[PROVIDED MATERIAL — start]

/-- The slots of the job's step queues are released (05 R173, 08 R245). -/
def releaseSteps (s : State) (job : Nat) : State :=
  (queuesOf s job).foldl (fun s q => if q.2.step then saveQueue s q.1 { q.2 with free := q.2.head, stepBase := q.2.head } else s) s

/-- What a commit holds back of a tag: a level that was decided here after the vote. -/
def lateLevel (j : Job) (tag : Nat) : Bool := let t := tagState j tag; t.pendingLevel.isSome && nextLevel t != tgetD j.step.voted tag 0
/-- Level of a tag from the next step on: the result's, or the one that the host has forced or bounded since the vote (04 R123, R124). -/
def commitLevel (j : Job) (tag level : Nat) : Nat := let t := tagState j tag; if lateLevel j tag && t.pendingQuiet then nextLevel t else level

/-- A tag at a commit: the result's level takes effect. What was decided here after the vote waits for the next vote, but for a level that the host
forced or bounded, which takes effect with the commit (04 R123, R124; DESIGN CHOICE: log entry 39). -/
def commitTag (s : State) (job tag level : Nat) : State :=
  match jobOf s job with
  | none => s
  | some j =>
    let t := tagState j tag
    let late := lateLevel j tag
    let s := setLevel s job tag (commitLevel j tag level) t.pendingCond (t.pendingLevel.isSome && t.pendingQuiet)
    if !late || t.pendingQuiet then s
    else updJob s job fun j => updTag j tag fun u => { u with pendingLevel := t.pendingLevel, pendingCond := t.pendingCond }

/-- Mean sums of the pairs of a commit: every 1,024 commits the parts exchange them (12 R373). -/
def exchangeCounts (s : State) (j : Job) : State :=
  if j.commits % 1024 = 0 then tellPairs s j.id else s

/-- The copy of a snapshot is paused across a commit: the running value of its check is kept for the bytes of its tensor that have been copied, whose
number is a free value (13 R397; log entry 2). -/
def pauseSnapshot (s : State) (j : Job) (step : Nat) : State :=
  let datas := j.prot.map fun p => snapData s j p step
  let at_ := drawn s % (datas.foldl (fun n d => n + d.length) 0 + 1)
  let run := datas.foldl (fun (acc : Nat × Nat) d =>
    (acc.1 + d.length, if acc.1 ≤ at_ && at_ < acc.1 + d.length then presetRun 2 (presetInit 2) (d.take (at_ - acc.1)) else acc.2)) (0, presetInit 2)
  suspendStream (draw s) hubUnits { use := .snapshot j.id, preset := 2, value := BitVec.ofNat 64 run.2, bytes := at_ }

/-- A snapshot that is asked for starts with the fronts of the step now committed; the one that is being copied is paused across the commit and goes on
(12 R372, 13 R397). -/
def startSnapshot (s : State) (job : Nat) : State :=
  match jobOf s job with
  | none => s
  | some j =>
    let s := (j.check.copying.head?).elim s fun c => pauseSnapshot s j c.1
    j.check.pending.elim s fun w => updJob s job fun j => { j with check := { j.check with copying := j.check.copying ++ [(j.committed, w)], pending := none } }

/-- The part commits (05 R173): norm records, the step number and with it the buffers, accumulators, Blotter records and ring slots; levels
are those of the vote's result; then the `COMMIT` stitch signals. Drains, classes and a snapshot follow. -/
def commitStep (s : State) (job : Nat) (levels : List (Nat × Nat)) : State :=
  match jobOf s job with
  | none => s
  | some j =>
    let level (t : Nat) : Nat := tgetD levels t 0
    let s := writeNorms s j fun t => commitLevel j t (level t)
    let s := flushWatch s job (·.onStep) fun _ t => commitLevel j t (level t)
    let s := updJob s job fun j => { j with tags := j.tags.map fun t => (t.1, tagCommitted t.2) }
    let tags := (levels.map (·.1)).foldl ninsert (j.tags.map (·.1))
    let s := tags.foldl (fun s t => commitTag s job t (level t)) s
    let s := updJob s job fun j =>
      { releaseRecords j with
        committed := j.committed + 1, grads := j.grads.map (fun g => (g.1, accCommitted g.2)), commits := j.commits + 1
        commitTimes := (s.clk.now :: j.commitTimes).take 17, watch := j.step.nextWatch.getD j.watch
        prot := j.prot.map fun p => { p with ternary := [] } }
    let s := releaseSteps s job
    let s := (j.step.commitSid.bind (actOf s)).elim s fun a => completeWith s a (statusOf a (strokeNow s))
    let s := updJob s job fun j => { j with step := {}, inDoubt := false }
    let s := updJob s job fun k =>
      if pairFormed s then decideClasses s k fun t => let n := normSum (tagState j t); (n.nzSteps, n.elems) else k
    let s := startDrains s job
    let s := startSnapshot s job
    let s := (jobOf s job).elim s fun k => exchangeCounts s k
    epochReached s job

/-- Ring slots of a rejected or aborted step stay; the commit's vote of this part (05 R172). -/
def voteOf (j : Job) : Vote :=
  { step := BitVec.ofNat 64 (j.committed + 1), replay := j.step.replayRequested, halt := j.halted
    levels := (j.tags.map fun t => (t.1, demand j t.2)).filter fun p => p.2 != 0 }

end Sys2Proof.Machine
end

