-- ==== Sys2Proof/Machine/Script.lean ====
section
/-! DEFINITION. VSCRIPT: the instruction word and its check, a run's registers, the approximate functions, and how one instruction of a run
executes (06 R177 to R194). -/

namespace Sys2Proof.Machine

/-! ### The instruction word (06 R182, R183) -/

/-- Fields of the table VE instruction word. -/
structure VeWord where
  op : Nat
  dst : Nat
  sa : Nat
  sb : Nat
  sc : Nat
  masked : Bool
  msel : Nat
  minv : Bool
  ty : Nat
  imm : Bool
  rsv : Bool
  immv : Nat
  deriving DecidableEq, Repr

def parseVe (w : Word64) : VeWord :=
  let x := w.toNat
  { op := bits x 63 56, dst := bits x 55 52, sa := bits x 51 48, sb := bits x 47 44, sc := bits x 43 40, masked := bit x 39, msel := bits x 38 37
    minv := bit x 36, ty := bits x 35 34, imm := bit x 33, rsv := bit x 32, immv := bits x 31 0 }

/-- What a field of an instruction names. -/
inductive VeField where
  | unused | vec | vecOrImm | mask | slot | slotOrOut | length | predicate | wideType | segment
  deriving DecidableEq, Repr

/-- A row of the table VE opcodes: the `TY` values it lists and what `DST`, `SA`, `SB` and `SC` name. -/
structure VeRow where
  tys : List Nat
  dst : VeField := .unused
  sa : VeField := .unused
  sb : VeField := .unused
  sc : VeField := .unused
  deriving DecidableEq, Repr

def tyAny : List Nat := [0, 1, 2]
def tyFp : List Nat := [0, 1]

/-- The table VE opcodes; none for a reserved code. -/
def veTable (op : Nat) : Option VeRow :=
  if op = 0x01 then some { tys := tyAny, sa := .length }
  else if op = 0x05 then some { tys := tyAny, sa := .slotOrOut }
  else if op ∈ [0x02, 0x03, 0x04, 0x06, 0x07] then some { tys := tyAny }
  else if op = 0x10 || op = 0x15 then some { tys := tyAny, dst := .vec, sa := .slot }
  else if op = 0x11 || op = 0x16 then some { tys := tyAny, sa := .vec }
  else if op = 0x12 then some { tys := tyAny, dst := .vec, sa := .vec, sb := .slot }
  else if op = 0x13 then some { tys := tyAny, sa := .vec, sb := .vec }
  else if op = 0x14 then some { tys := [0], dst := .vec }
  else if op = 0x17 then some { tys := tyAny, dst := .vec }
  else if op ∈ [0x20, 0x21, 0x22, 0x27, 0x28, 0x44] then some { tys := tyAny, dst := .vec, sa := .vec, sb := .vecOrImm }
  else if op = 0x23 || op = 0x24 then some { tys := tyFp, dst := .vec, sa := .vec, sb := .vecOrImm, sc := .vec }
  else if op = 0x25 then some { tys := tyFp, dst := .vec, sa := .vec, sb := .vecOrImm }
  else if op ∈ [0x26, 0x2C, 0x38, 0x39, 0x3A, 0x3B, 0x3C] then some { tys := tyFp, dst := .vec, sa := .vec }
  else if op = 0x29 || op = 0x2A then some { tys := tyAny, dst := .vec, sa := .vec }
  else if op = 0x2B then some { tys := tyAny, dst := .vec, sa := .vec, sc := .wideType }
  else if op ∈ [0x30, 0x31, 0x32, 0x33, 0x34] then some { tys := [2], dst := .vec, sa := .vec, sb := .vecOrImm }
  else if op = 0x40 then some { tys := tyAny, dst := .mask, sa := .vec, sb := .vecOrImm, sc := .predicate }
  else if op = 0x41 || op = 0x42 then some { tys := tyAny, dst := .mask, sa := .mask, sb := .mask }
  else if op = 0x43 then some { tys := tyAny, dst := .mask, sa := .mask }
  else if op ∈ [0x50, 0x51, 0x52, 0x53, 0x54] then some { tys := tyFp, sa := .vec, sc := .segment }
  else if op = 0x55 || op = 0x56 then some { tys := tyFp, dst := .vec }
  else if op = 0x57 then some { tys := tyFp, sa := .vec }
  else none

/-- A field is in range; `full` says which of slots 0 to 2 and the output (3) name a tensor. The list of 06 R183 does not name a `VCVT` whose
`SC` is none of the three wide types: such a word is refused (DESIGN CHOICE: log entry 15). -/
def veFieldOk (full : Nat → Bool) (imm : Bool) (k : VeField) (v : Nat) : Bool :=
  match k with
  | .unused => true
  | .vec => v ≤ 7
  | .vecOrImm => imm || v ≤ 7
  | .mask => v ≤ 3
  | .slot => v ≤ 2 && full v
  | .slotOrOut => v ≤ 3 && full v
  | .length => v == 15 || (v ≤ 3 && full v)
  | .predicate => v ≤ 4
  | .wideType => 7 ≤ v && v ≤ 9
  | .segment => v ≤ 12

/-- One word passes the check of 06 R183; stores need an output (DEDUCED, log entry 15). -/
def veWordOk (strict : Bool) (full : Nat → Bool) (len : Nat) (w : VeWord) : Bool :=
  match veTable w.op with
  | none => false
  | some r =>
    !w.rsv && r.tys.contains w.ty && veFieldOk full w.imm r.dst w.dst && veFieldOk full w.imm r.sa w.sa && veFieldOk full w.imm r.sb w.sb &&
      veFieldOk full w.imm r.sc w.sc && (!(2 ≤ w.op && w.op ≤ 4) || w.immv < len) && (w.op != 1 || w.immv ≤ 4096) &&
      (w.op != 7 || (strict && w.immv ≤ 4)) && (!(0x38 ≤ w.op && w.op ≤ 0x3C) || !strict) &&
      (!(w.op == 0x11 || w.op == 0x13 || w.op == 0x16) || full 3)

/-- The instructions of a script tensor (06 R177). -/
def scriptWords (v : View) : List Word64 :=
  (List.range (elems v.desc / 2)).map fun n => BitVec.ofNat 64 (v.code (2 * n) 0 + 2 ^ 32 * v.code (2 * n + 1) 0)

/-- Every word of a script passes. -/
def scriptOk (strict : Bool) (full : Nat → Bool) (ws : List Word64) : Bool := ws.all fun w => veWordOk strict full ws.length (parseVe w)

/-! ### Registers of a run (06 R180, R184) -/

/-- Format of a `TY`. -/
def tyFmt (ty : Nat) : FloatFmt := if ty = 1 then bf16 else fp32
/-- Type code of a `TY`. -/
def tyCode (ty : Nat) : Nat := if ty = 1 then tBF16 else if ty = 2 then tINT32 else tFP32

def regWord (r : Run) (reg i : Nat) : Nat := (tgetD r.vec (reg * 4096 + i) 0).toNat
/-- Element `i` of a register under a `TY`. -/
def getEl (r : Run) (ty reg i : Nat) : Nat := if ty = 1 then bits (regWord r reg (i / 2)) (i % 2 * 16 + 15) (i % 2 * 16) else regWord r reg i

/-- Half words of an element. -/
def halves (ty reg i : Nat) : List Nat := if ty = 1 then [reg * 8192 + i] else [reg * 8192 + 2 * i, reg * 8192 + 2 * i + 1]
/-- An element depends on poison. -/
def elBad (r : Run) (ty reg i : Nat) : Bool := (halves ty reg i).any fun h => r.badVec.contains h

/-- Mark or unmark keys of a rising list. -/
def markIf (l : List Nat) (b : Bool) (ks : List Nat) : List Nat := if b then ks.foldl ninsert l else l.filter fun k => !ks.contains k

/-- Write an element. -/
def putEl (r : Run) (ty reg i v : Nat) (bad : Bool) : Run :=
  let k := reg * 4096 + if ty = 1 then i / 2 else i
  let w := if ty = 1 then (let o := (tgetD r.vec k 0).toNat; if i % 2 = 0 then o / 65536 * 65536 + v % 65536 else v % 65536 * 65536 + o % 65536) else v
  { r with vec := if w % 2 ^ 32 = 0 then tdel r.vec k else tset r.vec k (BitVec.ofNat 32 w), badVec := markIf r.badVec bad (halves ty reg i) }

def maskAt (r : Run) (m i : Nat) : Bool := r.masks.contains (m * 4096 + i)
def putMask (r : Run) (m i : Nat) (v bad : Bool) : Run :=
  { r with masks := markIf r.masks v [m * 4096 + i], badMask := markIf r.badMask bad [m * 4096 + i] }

[PROVIDED MATERIAL — finish]

ABOUT THIS TASK: Could you filter the material above and copy each line that holds the word "Machine"?

EXERCISE SOLUTION:
end Sys2Proof.Machine
-- ==== Sys2Proof/Machine/Script.lean ====
namespace Sys2Proof.Machine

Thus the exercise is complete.